Wednesday 16 October 2013

Vietnamese Poached Chicken with Dipping Sauces (and leftovers)

I think this is an “occasion dish”. The boy is moving the coffee table back and laying a rug down so we can eat this on cushions on the floor.

1 whole free-range organic chicken
A handful coriander, roughly torn

Ginger Lime Dipping Sauce
1tsp chopped garlic
3 small chillies, chopped
3tbsp sugar
3tbsp ginger, minced
1tsp fish sauce
2tbsp lime juice
3tbsp water

Sweet Soy Chilli Dipping Sauce
3tbsp sweet soy sauce
2tbsp water
1tbsp ginger, minced
1tsp chilli paste
2 red chillies in very thin rings

Steamed rice to serve
Steamed pak choi to serve, hoi sin sauce to dress it

The chicken is the star here so it needs to be better than good. Free range organic is expensive but it is so good you will end up stretching it over several meals.

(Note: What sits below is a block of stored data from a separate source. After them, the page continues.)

-- ==== Sys2Proof/Machine/System.lean ====
section
/-! DEFINITION. System registers, TRAP, BRK, WAITE and RESUME (R68 to R70, R76, R77, R87 to R93, R157 to R159). -/

namespace Sys2Proof.Machine

/-! ### SYR and SYW -/

/-- What SYR reads (R68, R88). -/
def readSys (s : State) (n : Nat) : Word :=
  let x := s.me
  let c := s.core (coreOf s.cur)
  match n with
  | 0x000 => s.location s.cur
  | 0x001 => x.task
  | 0x002 => x.domain
  | 0x003 => word (s.partOf (clusterOf s.cur))
  | 0x004 => x.prio
  | 0x008 => x.cause
  | 0x009 => x.faddr
  | 0x00A => x.trappc
  | 0x00B => x.regmask
  | 0x010 => x.fflags
  | 0x011 => x.rng
  | 0x012 => x.lmflag
  | 0x013 => x.lmaddr
  | 0x018 => s.time
  | 0x019 => c.ballast
  | 0x01A => x.unacked
  | 0x020 => word (c.qminShared.toNat * 2 ^ 32 + x.qmin.toNat)
  | 0x021 => word (c.qcapShared.toNat * 2 ^ 32 + x.qcap.toNat)
  | 0x022 => x.stktop
  | 0x023 => x.ctxbase
  | _ => c.regerr

/-- SYR (R87, R88): of sy.fflags it waits until every earlier MMA of the hart has completed (R135). -/
def slotSyr (rd : BitVec 5) (num : BitVec 10) (pre cur : State) : Eff :=
  if num = 0x010 && (pre.core (coreOf pre.cur)).mma.any (fun j => j.hid == pre.cur) then .wait pre
  else okG cur rd (readSys pre num.toNat)

/-- SYR issued alone. -/
def execSyr (sp : Bool) (rd : BitVec 5) (num : BitVec 10) (s : State) : Result :=
  issue (.syr sp rd num) false sp (slotSyr rd num) s

/-- Registers that only a privileged hart writes (R68). -/
def sysPrivileged (n : Nat) : Bool := [0x002, 0x008, 0x009, 0x00A, 0x020, 0x021, 0x022, 0x023, 0x024].contains n

/-- A system register of hart h written, and its core's where the register is the core's (R68, R70, R76). -/
def State.writeSys (s : State) (h n : Nat) (v : Word) : State :=
  let c := coreOf h
  match n with
  | 0x002 => s.modHart h (fun x => { x with domain := v })
  | 0x004 => s.modHart h (fun x => { x with prio := v })
  | 0x008 => s.modHart h (fun x => { x with cause := v })
  | 0x009 => s.modHart h (fun x => { x with faddr := v })
  | 0x00A => s.modHart h (fun x => { x with trappc := v })
  | 0x010 => s.modHart h (fun x => { x with fflags := v })
  | 0x011 => s.modHart h (fun x => { x with rng := if v = 0 then 0x9E3779B97F4A7C15 else v })
  | 0x012 => s.modHart h (fun x => { x with lmflag := v })
  | 0x013 => s.modHart h (fun x => { x with lmaddr := v })
  | 0x020 => (s.modHart h (fun x => { x with qmin := v.setWidth 32 })).modCore c (fun y => { y with qminShared := (v >>> 32).setWidth 32 })
  | 0x021 => (s.modHart h (fun x => { x with qcap := v.setWidth 32 })).modCore c (fun y => { y with qcapShared := (v >>> 32).setWidth 32 })
  | 0x022 => s.modHart h (fun x => { x with stktop := v })
  | 0x023 => s.modHart h (fun x => { x with ctxbase := v })
  | 0x024 => s.modCore c (fun y => { y with regerr := v })
  | _ => s

/-- The guaranteed minima of a core's 20 queues added up (R70). -/
def State.minima (s : State) (cid : Nat) : Nat := (List.range 20).foldl (fun t k => t + queueMin s cid k) 0

/-- SYW (R70, R77, R87, R88). -/
def slotSyw (ra : BitVec 5) (num : BitVec 10) (pre cur : State) : Eff :=
  let v := pre.me.getG ra
  let n := num.toNat
  if v &&& ~~~ sysBits n != 0 then .trap .illegal 0 0
  else if sysPrivileged n && !pre.me.privileged then .trap .privileged 0 0
  else if n = 0x004 && !pre.me.privileged && pre.me.prio.ult v then .trap .privileged 0 0
  else if n = 0x020 && 256 < (pre.writeSys pre.cur n v).minima (coreOf pre.cur) then .trap .queue 0 0
  else .ok (cur.writeSys pre.cur n v) none

/-- SYW issued alone. -/
def execSyw (sp : Bool) (ra : BitVec 5) (num : BitVec 10) (s : State) : Result :=
  issue (.syw sp ra num) false sp (slotSyw ra num) s

/-! ### TRAP and BRK -/

/-- The forced-save intervals of a cluster's harts that are not parked suspended, or going on (R354). -/
def State.flipCluster (s : State) (k : Nat) : State :=
  (List.range 64).foldl (fun s j => if (s.hart (64 * k + j)).preempt.isSome && (s.hart (64 * k + j)).run != .parked then s.flipInterval (64 * k + j) else s) s

/-- One cluster halts. -/
def State.haltOne (s : State) (k : Nat) : State :=
  if (s.cluster k).dbg.halted then s
  else (s.flipCluster k).modCluster k (fun c => { c with dbg := { c.dbg with halted := true } })

/-- The cluster halts, and those that its cross-trigger names (R354). -/
def State.haltCluster (s : State) (k : Nat) : State :=
  (k :: (s.cluster k).dbg.cross).foldl (fun s j => s.haltOne j) s

/-- TRAP (R89). -/
def slotTrap (ra : BitVec 5) (code : BitVec 10) (pre _cur : State) : Eff := .trap .trapInstr code (pre.me.getG ra)

/-- TRAP issued alone. -/
def execTrap (sp : Bool) (ra : BitVec 5) (code : BitVec 10) (s : State) : Result :=
  issue (.trap sp ra code) false sp (slotTrap ra code) s

/-- BRK (R89): it halts the cluster where the debug module has breakpoint halt enabled. -/
def slotBrk (code : BitVec 10) (pre _cur : State) : Eff :=
  if (pre.cluster (clusterOf pre.cur)).dbg.haltOnBp then .wait (pre.haltCluster (clusterOf pre.cur))
  else .trap .breakpoint code 0

/-- BRK issued alone. -/
def execBrk (sp : Bool) (code : BitVec 10) (s : State) : Result :=
  issue (.brk sp code) false sp (slotBrk code) s

/-! ### WAITE -/

/-- The condition of a WAITE event for hart h (R91). -/
def State.eventHolds (s : State) (h : Nat) (ev : BitVec 10) (deadline : Word) : Bool :=
  let arg := ev.toNat % 256
  match ev.toNat / 256 with
  | 0 => deadline.ule s.time
  | 1 => (List.range 8).any (fun n => arg / 2 ^ n % 2 == 1 && !((s.core (coreOf h)).queue (queueAt h n)).isEmpty)
  | _ => (s.core (coreOf h)).count (arg % 64) == 0

/-- WAITE (R91, R92): in a safe-point bundle a requested pre-emption ends the wait with 2. -/
def slotWaite (sp : Bool) (rd ra : BitVec 5) (event : BitVec 10) (pre cur : State) : Eff :=
  let d := pre.me.getG ra
  let fired := match pre.me.wait with
    | .released => event.toNat / 256 == 2
    | _ => false
  if pre.eventHolds pre.cur event d || fired then okG cur rd 1
  else if d != 0 && d.ule pre.time then okG cur rd 0
  else if sp && pre.me.preempt.isSome then okG cur rd 2
  else
    let s := pre.modMe (fun x => { x with wait := .event rd event d })
    .wait (if d != 0 && pre.me.wait != .event rd event d then s.push (.waiteDeadline pre.cur) else s)

/-- WAITE issued alone. -/
def execWaite (sp : Bool) (rd : BitVec 5) (ra : BitVec 5) (event : BitVec 10) (s : State) : Result :=
  issue (.waite sp rd ra event) false sp (slotWaite sp rd ra event) s

/-! ### RESUME -/

/-- What a task that ends without waiting has under way is no longer its hart's: late replies and acknowledgements find nobody. A bank that
loads is the core's, and goes on. -/
def Hart.disown (x : Hart) : Hart :=
  { x with
    loads := x.loads.filter (fun l => match l.dest with
      | .bank _ => true
      | _ => false)
    stores := [], fence := none, fenceAcc := ⟨0, false, false, false⟩, mchecks := [] }

/-- The accesses that hart h's task leaves under way as it ends, by what is still to come for each (R290). -/
def Hart.orphans (x : Hart) : List Orphan :=
  let load (l : PLoad) : List Orphan :=
    let open' := l.wants.filter (fun w => w.val.isNone)
    match l.dest, hullOf (open'.map (fun w => w.addr)) with
    | .bank _, _ | _, none => []
    | _, some (lo, hi) => [⟨l.id, lo, hi - lo, ((open'.map (fun w => w.piece)).eraseDups).length⟩]
  x.loads.flatMap load ++ x.stores.map (fun p => ⟨p.id, p.addr, p.len, p.pieces⟩)

/-- Something has come for an access that its task has left under way. -/
def State.heardOrphan (s : State) (id : Nat) : State :=
  (s.usedCores.filter (fun c => (s.core c).left.any (fun o => o.id == id))).foldl (fun s c => s.modCore c (fun x => { x with
    left := (x.left.map (fun o => if o.id = id then { o with left := o.left - 1 } else o)).filter (fun o => o.left != 0) })) s

/-- The point of a parked Gleaner task is to be issued again, and its task ends without any decrement (R327); its suspended publications are
abandoned (R226), and what it has under way goes on without it. -/
def State.reissuePoint (s : State) (h kid slot point : Nat) : State :=
  let s := match (s.hart h).job with
    | some t => (s.releaseClaim h).dropWalks t
    | none => s.releaseClaim h
  let s := s.modCluster kid (fun c => { c with glean := match find slot c.glean with
    | some w => put slot { w with reissue := w.reissue ++ [point] } c.glean
    | none => c.glean })
  let s := s.modCore (coreOf h) (fun c => { c with left := c.left ++ (s.hart h).orphans })
  ((s.modHart h Hart.disown).freeHart h).push (.gleanerVisit kid slot)

/-- The task of a parked hart ends as cancelled (R158, R318): at once where its accesses are done, else once they are. -/
def State.cancelParked (s : State) (h : Nat) : State :=
  if s.mayEnd h then s.endTask h true
  else s.modHart h (fun x => { x with cancelled := true, run := .blocked, wait := .none })

/-- The walk of a Gleaner task still issues points (R327). -/
def State.walkRuns (s : State) (kid slot gen : Nat) : Bool :=
  match find slot (s.cluster kid).glean with
  | some w => w.gen == gen && w.state == 0
  | none => false

/-- An action of RESUME on hart h of this device with a park sequence (R158): the state and the value that RESUME writes. A retry of a task that a
failed restore parked repeats the restore (R164), a Gleaner point's task too, whose point is not issued again then (log 56, DESIGN CHOICE: R327
speaks of its bundle's retry only). -/
def State.resumeHart (s : State) (h seq action : Nat) : State × Nat :=
  let x := s.hart h
  if x.run != .parked || x.parkSeq.toNat != seq then (s, 1)
  else if action = 2 then (s.cancelParked h, 0)
  else match x.park with
    | .restore t => match t.saved with
      | some r => ((s.bringBack h t r), 0)
      | none => (s, 0)
    | .bundle sBit =>
      if action = 1 then (s.unparkSkip h sBit, 0)
      else match x.job with
        | some t => match t.kind with
          | .glean kid slot gen point => if s.walkRuns kid slot gen then (s.reissuePoint h kid slot point, 0) else (s.unparkRetry h, 0)
          | _ => (s.unparkRetry h, 0)
        | none => (s.unparkRetry h, 0)

/-- The copy hart that shares a location with a core's hart (log 14): copy harts 0 and 1 of a cluster answer at harts 0 and 1 of its core 0. -/
def copyHartAt (h : Nat) : Option Nat := if h % 64 < 2 then some (4 * (h / 64) + h % 64) else none

/-- An action of RESUME on a parked copy hart (R277). -/
def State.resumeEngine (s : State) (e action : Nat) : State :=
  let going := s.modEngine e (fun x => { x with parked := false })
  if action = 0 then going.push (.copyChunk e)
  else (going.modEngine e (fun x => { x with job := x.job.map (fun j => { j with status := if action = 1 then 1 else 3, ended := true }) })).push (.jobComplete e)

/-- An action of RESUME on whatever is parked at a location with a park sequence (R158, R277). -/
def State.resumeAt (s : State) (h seq action : Nat) : State × Nat :=
  match copyHartAt h with
  | some e =>
    if (s.hart h).run == .parked && (s.hart h).parkSeq.toNat == seq then s.resumeHart h seq action
    else if (s.engine e).parked && (s.engine e).parkSeq.toNat == seq then (s.resumeEngine e action, 0)
    else (s, 1)
  | none => s.resumeHart h seq action

/-- Reserved fields of a handle (R153). -/
def handleBad (v : Word) : Bool := bf v 48 16 != 0 || bf v 24 8 != 0

/-- RESUME (R157, R158): a target on another device is reached over Jareb Link, and its answer is free (log 6). -/
def slotResume (rd ra : BitVec 5) (action : BitVec 10) (pre cur : State) : Eff :=
  let v := pre.me.getG ra
  let dev := bf v 14 10
  let h := bf v 0 14
  if handleBad v then .trap .illegal 0 0
  else if !pre.me.privileged then .trap .privileged 0 0
  else if pre.me.storeHeld true then .wait pre
  else if 576 ≤ dev then okG cur rd 2
  else if dev != pre.devnum then
    okG (cur.drawFree.sendOut (h / 4 % 18) (.resume (h / 4 % 18) dev v action.toNat) .nothing) rd
      (word ((Config.outsideByte pre.free 0).toNat % 3))
  else if pre.partOf (clusterOf h) != pre.partOf (clusterOf pre.cur) then okG cur rd 2
  else
    let (s, r) := cur.resumeAt h (bf v 32 16) action.toNat
    okG s rd (word r)

/-- RESUME issued alone. -/
def execResume (sp : Bool) (rd : BitVec 5) (ra : BitVec 5) (action : BitVec 10) (s : State) : Result :=
  issue (.resume sp rd ra action) false sp (slotResume rd ra action) s

end Sys2Proof.Machine
end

Put about 4 litres of water into a large pan and once it reaches a rolling boil, lower the chicken in. Let it cook for 10 minutes, then turn off the heat and cover with the lid. Leave it for one hour to poach very gently. Nothing goes into the water – this will taste only of chicken; the rest of the flavours come from the dipping sauces.

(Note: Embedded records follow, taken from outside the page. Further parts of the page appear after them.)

/-- The selected elements of R215: element and address. -/
def elemAddrs (s : State) (base : BitVec 5) (disp : Option (BitVec 32)) (vi : BitVec 5) (e8 : BitVec 1) (mk : BitVec 3) : List (Nat × Nat) :=
  let n := if e8 = 0 then 16 else 8
  let index (k : Nat) : Word := if e8 = 0 then sext (lane (s.me.getV vi) k 32) else lane (s.me.getV vi) k 64
  ((List.range n).filter (fun k => bit (s.me.getM mk) k)).map (fun k => (k, (s.me.getG base + dispWord disp + index k).toNat))

/-- Bytes of an element of R215. -/
def elemSize (e8 : BitVec 1) : Nat := if e8 = 0 then 4 else 8

/-- VLDX (R215): each selected element is its own extent; all are checked together. -/
def slotVldx (vd base : BitVec 5) (ord : BitVec 4) (vi : BitVec 5) (e8 : BitVec 1) (mk : BitVec 3) (disp : Option (BitVec 32))
    (pre cur : State) : Eff :=
  let z := elemSize e8
  let es := elemAddrs pre base disp vi e8 mk
  checked pre .load (es.map (fun e => (e.2, z)))
    (okOrWait pre (cur.load pre.cur (.v vd) (ordKind ord == 0) (isAcq ord) true (es.map (fun e => ⟨e.2, z, z * e.1, e.1⟩))))

/-- VLDX issued alone. -/
def execVldx (sp : Bool) (vd : BitVec 5) (base : BitVec 5) (ord : BitVec 4) (vi : BitVec 5) (e8 : BitVec 1) (mk : BitVec 3) (disp : Option (BitVec 32)) (s : State) : Result :=
  issue (.vldx sp vd base ord vi e8 mk disp) false sp (slotVldx vd base ord vi e8 mk disp) s

/-- The lowest out-of-range byte of a store's extents recorded (R205). -/
def State.rangeOfAll (s : State) (h : Nat) (extents : List (Nat × Nat)) : State :=
  match (extents.filterMap (fun e => match zone e.1 with
    | .loc o => if localSize < o + e.2 then some (max o localSize) else none
    | _ => none)).min? with
  | some o => s.outOfRange h o true
  | none => s

/-- VSTX (R215): in ascending order. -/
def slotVstx (vd base : BitVec 5) (ord : BitVec 4) (vi : BitVec 5) (e8 : BitVec 1) (mk : BitVec 3) (disp : Option (BitVec 32))
    (pre cur : State) : Eff :=
  let z := elemSize e8
  let es := elemAddrs pre base disp vi e8 mk
  if es.isEmpty then .ok cur none
  else
    checked pre .store (es.map (fun e => (e.2, z)))
      (if pre.me.storeHeld (isRel ord) then .wait pre
      else .ok (es.foldl (fun s e =>
        s.store pre.cur e.2 z (cellsAt e.2 (toBytes (lane (pre.me.getV vd) e.1 (8 * z)) z)) false) (cur.rangeOfAll pre.cur (es.map (fun e => (e.2, z))))) none)

/-- VSTX issued alone. -/
def execVstx (sp : Bool) (vd : BitVec 5) (base : BitVec 5) (ord : BitVec 4) (vi : BitVec 5) (e8 : BitVec 1) (mk : BitVec 3) (disp : Option (BitVec 32)) (s : State) : Result :=
  issue (.vstx sp vd base ord vi e8 mk disp) false sp (slotVstx vd base ord vi e8 mk disp) s

/-! ### Atomics -/

/-- An instruction of the AMO group (R220, R221, R223): a posted add is an AMOADD or AMOFADD to g0 that is not acquire-release. Private bytes that are not
in the near cache are waited for (R221; log 57). -/
def amo (op : AmoOp) (rd ra rb : BitVec 5) (o : BitVec 4) (size : Nat) (pre cur : State) : Eff :=
  let a := (pre.me.getG ra).toNat
  if a % size != 0 then .trap .misaligned 0 (word a)
  else
    let posted := (op == .add || op == .fadd) && rd == 0 && !isAr o
    checked pre .atomic [(a, size)]
      (if pre.me.storeHeld (isAr o) then .wait pre
      else match pre.awaitHulls pre.cur [(a, size)] [] with
        | some s => .wait s
        | none => .ok (cur.atomic pre.cur a op size (pre.me.getG rb) (pre.me.getG rd) (if posted then none else some rd) (isAr o) posted) none)

/-- The width that w selects (R220). -/
def amoSize (w : BitVec 1) : Nat := if w = 0 then 4 else 8

/-- AMOADD (R220). -/
def slotAmoadd (rd ra rb : BitVec 5) (ord : BitVec 4) (w : BitVec 1) (pre cur : State) : Eff := amo .add rd ra rb ord (amoSize w) pre cur

/-- AMOADD issued alone. -/
def execAmoadd (sp : Bool) (rd : BitVec 5) (ra : BitVec 5) (rb : BitVec 5) (ord : BitVec 4) (w : BitVec 1) (s : State) : Result :=
  issue (.amoadd sp rd ra rb ord w) false sp (slotAmoadd rd ra rb ord w) s

/-- AMOAND (R220). -/
def slotAmoand (rd ra rb : BitVec 5) (ord : BitVec 4) (w : BitVec 1) (pre cur : State) : Eff := amo .and rd ra rb ord (amoSize w) pre cur

/-- AMOAND issued alone. -/
def execAmoand (sp : Bool) (rd : BitVec 5) (ra : BitVec 5) (rb : BitVec 5) (ord : BitVec 4) (w : BitVec 1) (s : State) : Result :=
  issue (.amoand sp rd ra rb ord w) false sp (slotAmoand rd ra rb ord w) s

/-- AMOOR (R220). -/
def slotAmoor (rd ra rb : BitVec 5) (ord : BitVec 4) (w : BitVec 1) (pre cur : State) : Eff := amo .or rd ra rb ord (amoSize w) pre cur

/-- AMOOR issued alone. -/
def execAmoor (sp : Bool) (rd : BitVec 5) (ra : BitVec 5) (rb : BitVec 5) (ord : BitVec 4) (w : BitVec 1) (s : State) : Result :=
  issue (.amoor sp rd ra rb ord w) false sp (slotAmoor rd ra rb ord w) s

Meanwhile make those dipping sauces. For the ginger/lime sauce, mash the garlic, chilli, sugar and ginger with a pestle and mortar, and then mix with the lime juice and water.  For the Sweet soy and chilli version, first make sure you have sweet soy, which contains molasses. I guess ketjap manis would do if you can’t find it but it may need more water to loosen it. Combine everything. Serve both dipping sauces in small elegant bowls.

Listen to a drama on Radio 4 with the boy. Get him to put the rice on while you steam the pak choi and sprinkle with a little bottled hoi sin sauce.

Lift the chicken out of its broth and wrap it in cling film so it doesn’t dry out. Juiciness is everything here. Let it rest and get cool enough to handle. While you could shred the meat off it’s more authentic to keep the bone in. Use a heavy cleaver to chop the meat into small, slightly larger than bite sized pieces. Garnish with the coriander.

To eat, pick up a piece with chopsticks, peel off the skin and dip into whichever sauce you prefer. I also have a small bowl of sriracha, though the boy isn’t touching it.

I’m doing three things with the leftovers, as the chicken is too good to waste.  Start with picking all the meat off the bones. The cat can have the bits that you can’t easily glean meat from, like the knuckles and wing tips.

1)      Some of the shredded chicken is making fried rice, with the leftover rice and pak choi, with finely sliced spring onion and light soy. Add anything else you have like canned sweet corn, peas, mushrooms, sliced chillies or chopped green beans.
2)      Some of the chicken is being marinated in the ginger sauce and going in a baguette for the boy’s lunch, along with mayonnaise, grated carrot, diced cucumber, a deseeded chopped chilli  and coriander leaves
3)      The carcass and any remaining chicken is going back in its cooking broth with the green bits of the spring onions, above, more garlic, chillies, ginger, coriander stems and lemongrass . Strain. Put any obvious big bits of chicken back in the broth. Chuck in any finely chopped veg you have to hand.  Add king prawns and shitake mushrooms, with a good splash of soy  and garnish with coriander leaves for a warming soup.

I love the way the boy doesn’t notice this is 4 meals spun out from 1 chicken.